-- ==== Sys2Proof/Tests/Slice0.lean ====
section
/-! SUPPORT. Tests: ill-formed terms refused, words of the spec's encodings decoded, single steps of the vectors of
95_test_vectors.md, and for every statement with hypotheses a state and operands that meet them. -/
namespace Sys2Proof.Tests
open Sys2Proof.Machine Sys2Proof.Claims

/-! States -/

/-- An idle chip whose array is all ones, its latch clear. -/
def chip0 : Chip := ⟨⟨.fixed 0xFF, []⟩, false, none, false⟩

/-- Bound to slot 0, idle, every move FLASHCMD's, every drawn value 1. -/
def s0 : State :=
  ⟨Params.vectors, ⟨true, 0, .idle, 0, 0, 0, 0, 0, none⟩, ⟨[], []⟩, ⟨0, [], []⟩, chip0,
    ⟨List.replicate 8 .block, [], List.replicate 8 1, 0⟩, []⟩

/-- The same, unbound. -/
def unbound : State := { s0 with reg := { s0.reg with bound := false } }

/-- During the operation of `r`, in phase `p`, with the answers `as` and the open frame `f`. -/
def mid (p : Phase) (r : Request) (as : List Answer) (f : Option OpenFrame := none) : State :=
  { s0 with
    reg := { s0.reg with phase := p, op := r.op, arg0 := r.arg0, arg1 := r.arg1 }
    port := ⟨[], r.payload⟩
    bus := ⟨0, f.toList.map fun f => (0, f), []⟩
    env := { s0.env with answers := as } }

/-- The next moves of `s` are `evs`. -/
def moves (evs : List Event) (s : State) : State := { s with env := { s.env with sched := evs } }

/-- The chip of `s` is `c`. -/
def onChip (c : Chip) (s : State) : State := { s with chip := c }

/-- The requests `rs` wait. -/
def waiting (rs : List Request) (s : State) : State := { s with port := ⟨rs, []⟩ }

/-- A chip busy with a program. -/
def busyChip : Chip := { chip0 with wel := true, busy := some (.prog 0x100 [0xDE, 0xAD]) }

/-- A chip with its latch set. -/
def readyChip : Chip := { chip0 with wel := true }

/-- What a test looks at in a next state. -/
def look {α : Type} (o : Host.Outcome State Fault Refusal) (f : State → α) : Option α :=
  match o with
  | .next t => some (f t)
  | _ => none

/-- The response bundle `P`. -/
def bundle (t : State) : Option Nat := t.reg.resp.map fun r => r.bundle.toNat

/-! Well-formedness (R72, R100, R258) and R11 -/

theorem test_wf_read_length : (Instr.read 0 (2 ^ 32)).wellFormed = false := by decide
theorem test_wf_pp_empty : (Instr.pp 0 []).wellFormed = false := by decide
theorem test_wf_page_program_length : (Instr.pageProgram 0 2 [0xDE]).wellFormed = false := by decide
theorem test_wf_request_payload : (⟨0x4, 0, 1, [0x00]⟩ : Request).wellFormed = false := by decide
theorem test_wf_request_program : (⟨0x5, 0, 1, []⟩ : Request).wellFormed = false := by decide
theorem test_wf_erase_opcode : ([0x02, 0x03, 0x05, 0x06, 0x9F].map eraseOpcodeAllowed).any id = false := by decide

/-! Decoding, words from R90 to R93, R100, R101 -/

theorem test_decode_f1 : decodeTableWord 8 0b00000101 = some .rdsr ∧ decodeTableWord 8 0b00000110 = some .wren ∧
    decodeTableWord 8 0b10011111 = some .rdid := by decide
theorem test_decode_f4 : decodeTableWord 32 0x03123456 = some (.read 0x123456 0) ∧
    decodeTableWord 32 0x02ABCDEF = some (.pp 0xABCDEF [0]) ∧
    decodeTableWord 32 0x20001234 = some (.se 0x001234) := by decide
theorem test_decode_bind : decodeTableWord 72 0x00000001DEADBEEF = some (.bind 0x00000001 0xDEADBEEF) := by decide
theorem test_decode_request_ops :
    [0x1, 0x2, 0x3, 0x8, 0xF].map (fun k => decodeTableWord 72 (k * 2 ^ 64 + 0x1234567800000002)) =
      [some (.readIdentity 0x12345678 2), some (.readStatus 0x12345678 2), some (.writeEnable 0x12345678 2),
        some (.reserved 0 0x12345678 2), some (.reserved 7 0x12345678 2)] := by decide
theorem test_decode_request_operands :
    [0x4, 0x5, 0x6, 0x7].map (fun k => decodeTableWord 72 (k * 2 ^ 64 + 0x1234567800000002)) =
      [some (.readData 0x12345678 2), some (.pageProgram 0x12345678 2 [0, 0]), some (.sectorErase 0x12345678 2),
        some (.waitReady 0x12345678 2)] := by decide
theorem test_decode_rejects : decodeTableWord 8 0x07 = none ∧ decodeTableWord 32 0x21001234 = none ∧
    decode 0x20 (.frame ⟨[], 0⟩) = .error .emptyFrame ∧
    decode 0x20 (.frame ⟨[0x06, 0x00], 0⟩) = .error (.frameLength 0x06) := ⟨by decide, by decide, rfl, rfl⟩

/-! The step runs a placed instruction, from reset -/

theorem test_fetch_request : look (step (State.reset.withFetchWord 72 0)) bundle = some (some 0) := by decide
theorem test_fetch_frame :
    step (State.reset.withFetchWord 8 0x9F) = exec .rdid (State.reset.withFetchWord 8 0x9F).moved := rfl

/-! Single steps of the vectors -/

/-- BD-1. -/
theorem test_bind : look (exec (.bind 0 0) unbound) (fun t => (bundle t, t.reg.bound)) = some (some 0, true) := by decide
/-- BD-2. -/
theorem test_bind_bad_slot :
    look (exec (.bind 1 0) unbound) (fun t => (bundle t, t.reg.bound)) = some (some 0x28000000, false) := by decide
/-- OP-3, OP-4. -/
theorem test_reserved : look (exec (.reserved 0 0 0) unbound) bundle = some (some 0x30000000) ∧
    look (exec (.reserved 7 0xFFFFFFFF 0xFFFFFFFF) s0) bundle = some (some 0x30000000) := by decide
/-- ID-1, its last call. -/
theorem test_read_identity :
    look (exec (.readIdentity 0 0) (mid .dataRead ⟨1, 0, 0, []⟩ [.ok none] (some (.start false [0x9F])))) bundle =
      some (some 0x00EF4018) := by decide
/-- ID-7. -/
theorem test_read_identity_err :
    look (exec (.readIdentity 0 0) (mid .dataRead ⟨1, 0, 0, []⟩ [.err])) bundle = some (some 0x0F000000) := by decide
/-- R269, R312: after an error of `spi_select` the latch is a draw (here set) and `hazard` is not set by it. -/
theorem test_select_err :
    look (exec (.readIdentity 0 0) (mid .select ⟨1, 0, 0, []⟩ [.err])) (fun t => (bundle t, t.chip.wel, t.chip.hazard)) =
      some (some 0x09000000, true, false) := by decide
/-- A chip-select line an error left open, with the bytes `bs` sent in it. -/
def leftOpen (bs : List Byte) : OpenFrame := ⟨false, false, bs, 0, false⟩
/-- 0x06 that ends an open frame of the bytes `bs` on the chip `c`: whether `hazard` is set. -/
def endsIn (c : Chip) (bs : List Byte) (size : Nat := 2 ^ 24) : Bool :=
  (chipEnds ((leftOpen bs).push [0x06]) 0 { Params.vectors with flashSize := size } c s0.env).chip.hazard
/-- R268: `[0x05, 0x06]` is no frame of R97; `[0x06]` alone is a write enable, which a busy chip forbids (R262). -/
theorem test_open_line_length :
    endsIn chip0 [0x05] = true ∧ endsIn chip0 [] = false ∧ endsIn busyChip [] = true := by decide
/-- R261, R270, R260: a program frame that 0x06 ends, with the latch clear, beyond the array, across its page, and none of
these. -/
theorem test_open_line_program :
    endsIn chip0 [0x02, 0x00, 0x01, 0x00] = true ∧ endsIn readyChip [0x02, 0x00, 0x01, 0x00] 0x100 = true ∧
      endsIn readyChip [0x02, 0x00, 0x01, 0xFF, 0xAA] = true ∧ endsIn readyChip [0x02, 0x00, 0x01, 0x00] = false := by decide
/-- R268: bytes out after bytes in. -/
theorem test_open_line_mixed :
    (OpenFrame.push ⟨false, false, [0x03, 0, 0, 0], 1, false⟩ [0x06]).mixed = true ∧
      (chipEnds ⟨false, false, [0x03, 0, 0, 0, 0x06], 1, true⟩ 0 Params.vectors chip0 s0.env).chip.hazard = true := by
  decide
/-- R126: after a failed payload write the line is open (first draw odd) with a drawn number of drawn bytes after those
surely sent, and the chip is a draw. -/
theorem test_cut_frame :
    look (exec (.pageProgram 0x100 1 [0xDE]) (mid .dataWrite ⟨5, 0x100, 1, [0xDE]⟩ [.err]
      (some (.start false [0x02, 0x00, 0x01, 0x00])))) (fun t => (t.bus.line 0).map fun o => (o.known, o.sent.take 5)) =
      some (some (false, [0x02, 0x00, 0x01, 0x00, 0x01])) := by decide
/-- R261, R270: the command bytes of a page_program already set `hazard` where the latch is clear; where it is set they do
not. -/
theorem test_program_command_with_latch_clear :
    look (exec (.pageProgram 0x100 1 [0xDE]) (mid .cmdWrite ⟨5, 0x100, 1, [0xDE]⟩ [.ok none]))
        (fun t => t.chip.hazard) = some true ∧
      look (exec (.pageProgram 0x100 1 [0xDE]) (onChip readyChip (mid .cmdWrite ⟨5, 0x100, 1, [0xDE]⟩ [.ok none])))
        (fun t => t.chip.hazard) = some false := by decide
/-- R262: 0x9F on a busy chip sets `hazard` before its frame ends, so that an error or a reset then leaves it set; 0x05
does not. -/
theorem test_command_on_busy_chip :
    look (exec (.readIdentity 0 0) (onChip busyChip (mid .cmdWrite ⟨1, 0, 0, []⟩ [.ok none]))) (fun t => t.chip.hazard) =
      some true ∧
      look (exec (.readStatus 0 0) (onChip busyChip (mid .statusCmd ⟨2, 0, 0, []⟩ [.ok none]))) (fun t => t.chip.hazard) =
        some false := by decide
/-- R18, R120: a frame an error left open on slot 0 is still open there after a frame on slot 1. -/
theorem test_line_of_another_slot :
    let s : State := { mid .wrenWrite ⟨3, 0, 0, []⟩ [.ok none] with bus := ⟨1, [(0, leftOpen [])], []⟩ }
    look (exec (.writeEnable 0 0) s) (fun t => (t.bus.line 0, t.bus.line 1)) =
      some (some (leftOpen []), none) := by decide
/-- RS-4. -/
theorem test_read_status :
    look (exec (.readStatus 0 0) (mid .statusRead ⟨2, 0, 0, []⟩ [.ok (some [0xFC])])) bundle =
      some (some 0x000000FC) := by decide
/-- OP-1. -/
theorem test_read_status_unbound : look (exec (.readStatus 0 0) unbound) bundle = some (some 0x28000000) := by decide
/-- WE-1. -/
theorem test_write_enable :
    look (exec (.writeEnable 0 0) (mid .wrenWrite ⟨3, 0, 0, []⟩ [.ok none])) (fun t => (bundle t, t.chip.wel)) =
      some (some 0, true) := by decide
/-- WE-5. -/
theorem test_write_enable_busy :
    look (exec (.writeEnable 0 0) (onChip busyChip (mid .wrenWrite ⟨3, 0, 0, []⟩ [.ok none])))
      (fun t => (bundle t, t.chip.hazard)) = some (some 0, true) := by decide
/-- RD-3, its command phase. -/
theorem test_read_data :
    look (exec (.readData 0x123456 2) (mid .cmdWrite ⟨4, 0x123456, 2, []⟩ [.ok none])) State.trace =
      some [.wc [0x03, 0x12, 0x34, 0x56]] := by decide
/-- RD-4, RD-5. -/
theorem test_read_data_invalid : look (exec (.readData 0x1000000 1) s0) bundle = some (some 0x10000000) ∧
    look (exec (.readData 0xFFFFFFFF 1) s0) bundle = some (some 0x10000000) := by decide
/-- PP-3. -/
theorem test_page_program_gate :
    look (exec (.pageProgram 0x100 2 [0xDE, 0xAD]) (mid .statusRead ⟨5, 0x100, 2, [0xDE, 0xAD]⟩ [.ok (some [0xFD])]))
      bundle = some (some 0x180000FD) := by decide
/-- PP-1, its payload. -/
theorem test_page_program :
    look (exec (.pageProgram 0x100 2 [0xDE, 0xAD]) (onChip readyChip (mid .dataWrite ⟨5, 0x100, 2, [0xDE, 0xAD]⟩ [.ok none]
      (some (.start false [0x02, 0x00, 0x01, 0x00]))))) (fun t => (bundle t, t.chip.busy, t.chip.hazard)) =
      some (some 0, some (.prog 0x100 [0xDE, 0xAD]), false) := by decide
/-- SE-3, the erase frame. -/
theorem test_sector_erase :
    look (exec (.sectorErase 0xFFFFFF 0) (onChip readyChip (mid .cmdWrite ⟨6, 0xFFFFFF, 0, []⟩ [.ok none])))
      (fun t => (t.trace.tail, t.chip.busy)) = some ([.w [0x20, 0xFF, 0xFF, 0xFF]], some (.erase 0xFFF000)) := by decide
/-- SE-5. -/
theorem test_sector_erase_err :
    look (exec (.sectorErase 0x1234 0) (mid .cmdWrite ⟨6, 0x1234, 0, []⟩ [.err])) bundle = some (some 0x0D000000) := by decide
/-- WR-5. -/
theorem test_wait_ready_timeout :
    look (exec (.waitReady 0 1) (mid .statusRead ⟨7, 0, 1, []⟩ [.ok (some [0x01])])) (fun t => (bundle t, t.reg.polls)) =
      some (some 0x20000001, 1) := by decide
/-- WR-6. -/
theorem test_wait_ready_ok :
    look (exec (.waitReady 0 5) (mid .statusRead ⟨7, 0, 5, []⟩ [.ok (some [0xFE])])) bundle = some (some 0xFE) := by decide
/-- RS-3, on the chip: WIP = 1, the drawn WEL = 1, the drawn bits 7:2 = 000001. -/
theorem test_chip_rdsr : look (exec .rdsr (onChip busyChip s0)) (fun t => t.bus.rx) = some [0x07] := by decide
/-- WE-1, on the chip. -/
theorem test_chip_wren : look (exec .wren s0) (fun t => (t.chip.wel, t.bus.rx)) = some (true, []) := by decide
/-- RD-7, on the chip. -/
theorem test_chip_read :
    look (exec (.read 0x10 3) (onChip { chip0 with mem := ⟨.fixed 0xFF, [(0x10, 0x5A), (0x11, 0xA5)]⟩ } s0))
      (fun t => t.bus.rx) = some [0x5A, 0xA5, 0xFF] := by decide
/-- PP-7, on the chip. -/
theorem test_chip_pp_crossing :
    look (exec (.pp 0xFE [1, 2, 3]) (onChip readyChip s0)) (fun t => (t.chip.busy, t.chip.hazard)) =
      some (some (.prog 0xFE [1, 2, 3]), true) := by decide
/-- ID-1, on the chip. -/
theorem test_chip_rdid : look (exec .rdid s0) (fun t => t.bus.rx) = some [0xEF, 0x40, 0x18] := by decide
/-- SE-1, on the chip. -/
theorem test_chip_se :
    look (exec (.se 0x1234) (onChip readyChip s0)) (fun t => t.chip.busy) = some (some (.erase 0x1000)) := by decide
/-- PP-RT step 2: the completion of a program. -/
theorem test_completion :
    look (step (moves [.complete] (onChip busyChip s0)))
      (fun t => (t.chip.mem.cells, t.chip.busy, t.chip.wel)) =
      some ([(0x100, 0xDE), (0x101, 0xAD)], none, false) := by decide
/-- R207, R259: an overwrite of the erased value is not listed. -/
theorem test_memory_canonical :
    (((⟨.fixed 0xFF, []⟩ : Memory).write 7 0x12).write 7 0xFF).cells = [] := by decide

★ ★ ★ ★ ★ ★ ★

Track down every line in the entries that includes the string "fixed", and copy it.

ANSWER:
def chip0 : Chip := ⟨⟨.fixed 0xFF, []⟩, false, none, false⟩
    look (exec (.read 0x10 3) (onChip { chip0 with mem := ⟨.fixed 0xFF, [(0x10, 0x5A), (0x11, 0xA5)]⟩ } s0))
    (((⟨.fixed 0xFF, []⟩ : Memory).write 7 0x12).write 7 0xFF).cells = [] := by decide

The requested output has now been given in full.